/-- R36, R42, R44: what is decoded is well-formed, and encoding it again gives the descriptor back with 0 in the fields its
command ignores (`MASK_FRAME` of a `drawAuto` with a null mask among them): no bit of a used field is dropped or moved. -/
def Obligations.ReencodingClearsOnlyIgnoredFields : Prop :=
  ∀ (d : Descriptor) (i : Instr), decode d = .command i →
    i.wellFormed = true ∧
    encode i = match i with
      | .drawOverwrite _ _ _ _ => { d with cmd0 := d.cmd0 &&& 0xFF00FFFF, cmd3 := 0 }
      | .drawSelfMasked _ _ _ _ => { d with cmd0 := d.cmd0 &&& 0xFF00FFFF, cmd3 := 0 }
      | .drawErase _ _ _ _ => { d with cmd0 := d.cmd0 &&& 0xFF00FFFF, cmd3 := 0 }
      | .drawExternalMask _ _ _ _ _ _ => d
      | .drawPlusMask _ _ _ _ => { d with cmd0 := d.cmd0 &&& 0xFF00FFFF, cmd3 := 0 }
      | .drawAuto _ _ _ mask _ _ => if mask = 0 then { d with cmd0 := d.cmd0 &&& 0xFF00FFFF } else d

/-! ### Registers and the command port (spec/10_state.md) -/

/-- R12: a write stores all 32 bits of its `CMD` register and nothing else, a read returns what the register holds (in
`response`, log entry 4), they are 0 after reset, and no command changes them. -/
def Obligations.CmdRegistersReadBackAndSurviveCommands : Prop :=
  (∀ (s : State) (v : Word) (rest : List Action),
    (s.host = .write 0x00 .word v :: rest → step s = .next { s with host := rest, cmd := { s.cmd with cmd0 := v } }) ∧
    (s.host = .write 0x04 .word v :: rest → step s = .next { s with host := rest, cmd := { s.cmd with cmd1 := v } }) ∧
    (s.host = .write 0x08 .word v :: rest → step s = .next { s with host := rest, cmd := { s.cmd with cmd2 := v } }) ∧
    (s.host = .write 0x0C .word v :: rest → step s = .next { s with host := rest, cmd := { s.cmd with cmd3 := v } })) ∧
  (∀ (s : State) (rest : List Action),
    (s.host = .read 0x00 .word :: rest → step s = .next { s with host := rest, response := .word s.cmd.cmd0 }) ∧
    (s.host = .read 0x04 .word :: rest → step s = .next { s with host := rest, response := .word s.cmd.cmd1 }) ∧
    (s.host = .read 0x08 .word :: rest → step s = .next { s with host := rest, response := .word s.cmd.cmd2 }) ∧
    (s.host = .read 0x0C .word :: rest → step s = .next { s with host := rest, response := .word s.cmd.cmd3 })) ∧
  State.reset.cmd = ⟨0, 0, 0, 0⟩ ∧
  (∀ (i : Instr) (s : State), ∃ t, exec i s = .next t ∧ t.cmd = s.cmd)

/-- R18: a write of any value to `GO` takes the descriptor in `CMD0..CMD3` and runs the command it decodes to, in one
step; an illegal one latches `ILLEGAL_CMD`. A read of `GO` returns 0 and has no effect: R18 is followed where U9 would
refuse it (log entry 7), and the 0 is left in `response`, the model's form of returning it (log entry 4). -/
def Obligations.GoWriteRunsTheDecodedCommand : Prop :=
  ∀ (s : State) (rest : List Action),
    (∀ (v : Word) (i : Instr), s.host = .write 0x10 .word v :: rest → decode s.cmd = .command i →
      step s = exec i { s with host := rest }) ∧
    (∀ (v : Word) (e : DecodeError), s.host = .write 0x10 .word v :: rest → decode s.cmd = .illegal e →
      step s = .next { s with host := rest, status := latch .illegalCmd s.status }) ∧
    (s.host = .read 0x10 .word :: rest → step s = .next { s with host := rest, response := .word 0 })

/-- R45: the four `CMD` writes of a descriptor, in any order, then `GO`, execute that descriptor's command (or latch
`ILLEGAL_CMD`); so the five writes an assembler emits for a well-formed command execute it (R44). -/
def Obligations.CmdWritesInAnyOrderThenGoExecuteTheCommand : Prop :=
  (∀ (s : State) (d : Descriptor) (writes rest : List Action),
    writes.Perm [.write 0x00 .word d.cmd0, .write 0x04 .word d.cmd1, .write 0x08 .word d.cmd2,
      .write 0x0C .word d.cmd3] →
    s.host = writes ++ goWrite :: rest →
    Sys2Proof.core.run 5 s =
      match decode d with
      | .command i => exec i { s with host := rest, cmd := d }
      | .illegal _ => .next { s with host := rest, cmd := d, status := latch .illegalCmd s.status }) ∧
  (∀ (s : State) (i : Instr) (rest : List Action), i.wellFormed = true → s.host = issueWrites (encode i) ++ rest →
    Sys2Proof.core.run 5 s = exec i { s with host := rest, cmd := encode i })

/-- R15: an access that is narrower than 32 bits, misaligned, or not at one of the six offsets is refused; a 32-bit access
at one of the six goes on; for a write to `STATUS` and a read of `GO` that is the model's choice of R13 and R18 over U9
(log entry 7). The names of the refusals are the model's (log entry 8). -/
def Obligations.AccessesOutsideTheRegisterMapAreRefused : Prop :=
  ∀ (s : State) (offset : Nat) (width : AccessWidth) (v : Word) (rest : List Action),
    ((width ≠ .word ∨ offset ∉ [0x00, 0x04, 0x08, 0x0C, 0x10, 0x14]) →
      (s.host = .write offset width v :: rest → ∃ why, step s = .refused why) ∧
      (s.host = .read offset width :: rest → ∃ why, step s = .refused why)) ∧
    (width = .word → offset ∈ [0x00, 0x04, 0x08, 0x0C, 0x10, 0x14] →
      (s.host = .write offset width v :: rest → ∃ t, step s = .next t) ∧
      (s.host = .read offset width :: rest → ∃ t, step s = .next t))

/-- R13: a read of `STATUS` returns the latch, whose bits 31:4 are 0 in a legal state and whose `CAUSE` is 0 while
`FAULT` is 0 (the value read is left in `response`, log entry 4); a write to it is ignored (log entry 7: R13 is followed where
U9 says otherwise). -/
def Obligations.StatusReadsTheLatchAndIgnoresWrites : Prop :=
  ∀ (s : State) (v : Word) (rest : List Action), s.Inv →
    (s.host = .write 0x14 .word v :: rest → step s = .next { s with host := rest }) ∧
    (s.host = .read 0x14 .word :: rest → step s = .next { s with host := rest, response := .word s.status }) ∧
    s.status >>> 4 = 0 ∧
    (s.status &&& 1 = 0 → s.status = 0) ∧
    (s.status &&& 1 = 1 → s.status = 0x3 ∨ s.status = 0x5 ∨ s.status = 0x7 ∨ s.status = 0x9)

/-- spec/20_memory.md R30: a flush returns a copy of the whole framebuffer and changes nothing. That the copy is left in
`response` is the model's form of returning it (log entry 4). -/
def Obligations.FlushReturnsACopyAndChangesNothing : Prop :=
  ∀ (s : State) (rest : List Action), s.host = .flush :: rest →
    ∃ bytes : List Byte, step s = .next { s with host := rest, response := .frame bytes } ∧
      bytes.length = s.params.width * s.params.npages ∧
      ∀ j : Nat, j < s.params.width * s.params.npages → bytes[j]? = some (s.fb.read j)

/-- spec/70_reset_and_hazards.md R96 and R19: reset clears the framebuffer, `CMD0..CMD3` and `STATUS`, and touches neither
asset memory nor the parameters; the state the model starts in has those values too. That the agents' pending actions and
last response stay is the model's choice (log entry 10). -/
def Obligations.ResetClearsTheBlockAndKeepsAssets : Prop :=
  (∀ (s : State) (rest : List Action), s.host = .reset :: rest →
    ∃ fb' : Memory, step s = .next { s with host := rest, fb := fb', cmd := ⟨0, 0, 0, 0⟩, status := 0 } ∧
      ∀ j : Nat, fb'.read j = 0) ∧
  (∀ j : Nat, State.reset.fb.read j = 0) ∧ State.reset.cmd = ⟨0, 0, 0, 0⟩ ∧ State.reset.status = 0

/-- spec/20_memory.md R35: a byte the platform stores between commands is what the next command reads there, every other
asset byte is as before, and nothing else changes; outside `0 .. ASSET_SIZE-1` there is no byte to store to, and the model
stops (its own choice, log entry 9). -/
def Obligations.PlatformStoreChangesOneAssetByte : Prop :=
  ∀ (s : State) (a : Nat) (v : Byte) (rest : List Action), s.Inv → s.host = .storeAsset a v :: rest →
    (a < s.params.assetSize → ∃ assets' : Memory, step s = .next { s with host := rest, assets := assets' } ∧
      assets'.read a = v ∧ ∀ j : Nat, j ≠ a → assets'.read j = s.assets.read j) ∧
    (s.params.assetSize ≤ a → step s = .fault .noSuchAssetByte)

/-! ### The whole machine -/

/-- Every step from a legal state that goes on gives a legal state: canonical memories inside their address spaces, a legal
`STATUS`, well-formed parameters. -/
def Obligations.EveryStepKeepsTheLegalStates : Prop :=
  ∀ s t : State, s.Inv → step s = .next t → t.Inv

/-- The state after reset is legal. -/
def Obligations.ResetIsALegalState : Prop := State.reset.Inv

/-- spec/70_reset_and_hazards.md R103, spec/60_exceptions.md R87, spec/10_state.md R12, spec/20_memory.md R29: every command
ends in a next state that differs at most in the framebuffer or in `STATUS`, never in both; asset memory, the parameters and
`CMD0..CMD3` are not written. -/
def Obligations.EveryCommandEndsAndChangesFramebufferOrStatus : Prop :=
  ∀ (i : Instr) (s : State), ∃ (fb' : Memory) (v : Word),
    exec i s = .next { s with fb := fb', status := v } ∧ (fb' = s.fb ∨ v = s.status)

/-- The frame of every command, byte by byte: a framebuffer byte that is not the low or high byte of one of its processed
cells reads as before, and the bytes it stores to lie inside the framebuffer (spec/20_memory.md R22). -/
def Obligations.CommandsStoreOnlyToTheirCells : Prop :=
  ∀ (i : Instr) (s : State), s.Inv → ∃ t, exec i s = .next t ∧
    ∀ j : Nat, (¬ storesTo i s j → t.fb.read j = s.fb.read j) ∧ (storesTo i s j → j < s.params.fbSize)

/-- spec/20_memory.md R30, R20: the framebuffer is changed by a `GO` write or a reset only, asset memory by a platform store
only, the parameters by nothing. -/
def Obligations.OnlyDrawsAndResetWriteTheFramebuffer : Prop :=
  ∀ s t : State, step s = .next t →
    (t.fb ≠ s.fb → s.host.head? = some .reset ∨ ∃ v, s.host.head? = some (.write 0x10 .word v)) ∧
    (t.assets ≠ s.assets → ∃ a v, s.host.head? = some (.storeAsset a v)) ∧
    t.params = s.params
┄┄┄┄┄┄┄┄┄┄┄┄┄┄┄┄┄┄┄┄
*PROMPT*
Would you please reproduce the records above exactly, only from their first line through the line holding "(∀ (s : State) (v", with both ends included?

*SOLVED PROBLEM*
/-- R36, R42, R44: what is decoded is well-formed, and encoding it again gives the descriptor back with 0 in the fields its
command ignores (`MASK_FRAME` of a `drawAuto` with a null mask among them): no bit of a used field is dropped or moved. -/
def Obligations.ReencodingClearsOnlyIgnoredFields : Prop :=
  ∀ (d : Descriptor) (i : Instr), decode d = .command i →
    i.wellFormed = true ∧
    encode i = match i with
      | .drawOverwrite _ _ _ _ => { d with cmd0 := d.cmd0 &&& 0xFF00FFFF, cmd3 := 0 }
      | .drawSelfMasked _ _ _ _ => { d with cmd0 := d.cmd0 &&& 0xFF00FFFF, cmd3 := 0 }
      | .drawErase _ _ _ _ => { d with cmd0 := d.cmd0 &&& 0xFF00FFFF, cmd3 := 0 }
      | .drawExternalMask _ _ _ _ _ _ => d
      | .drawPlusMask _ _ _ _ => { d with cmd0 := d.cmd0 &&& 0xFF00FFFF, cmd3 := 0 }
      | .drawAuto _ _ _ mask _ _ => if mask = 0 then { d with cmd0 := d.cmd0 &&& 0xFF00FFFF } else d

/-! ### Registers and the command port (spec/10_state.md) -/

/-- R12: a write stores all 32 bits of its `CMD` register and nothing else, a read returns what the register holds (in
`response`, log entry 4), they are 0 after reset, and no command changes them. -/
def Obligations.CmdRegistersReadBackAndSurviveCommands : Prop :=
  (∀ (s : State) (v : Word) (rest : List Action),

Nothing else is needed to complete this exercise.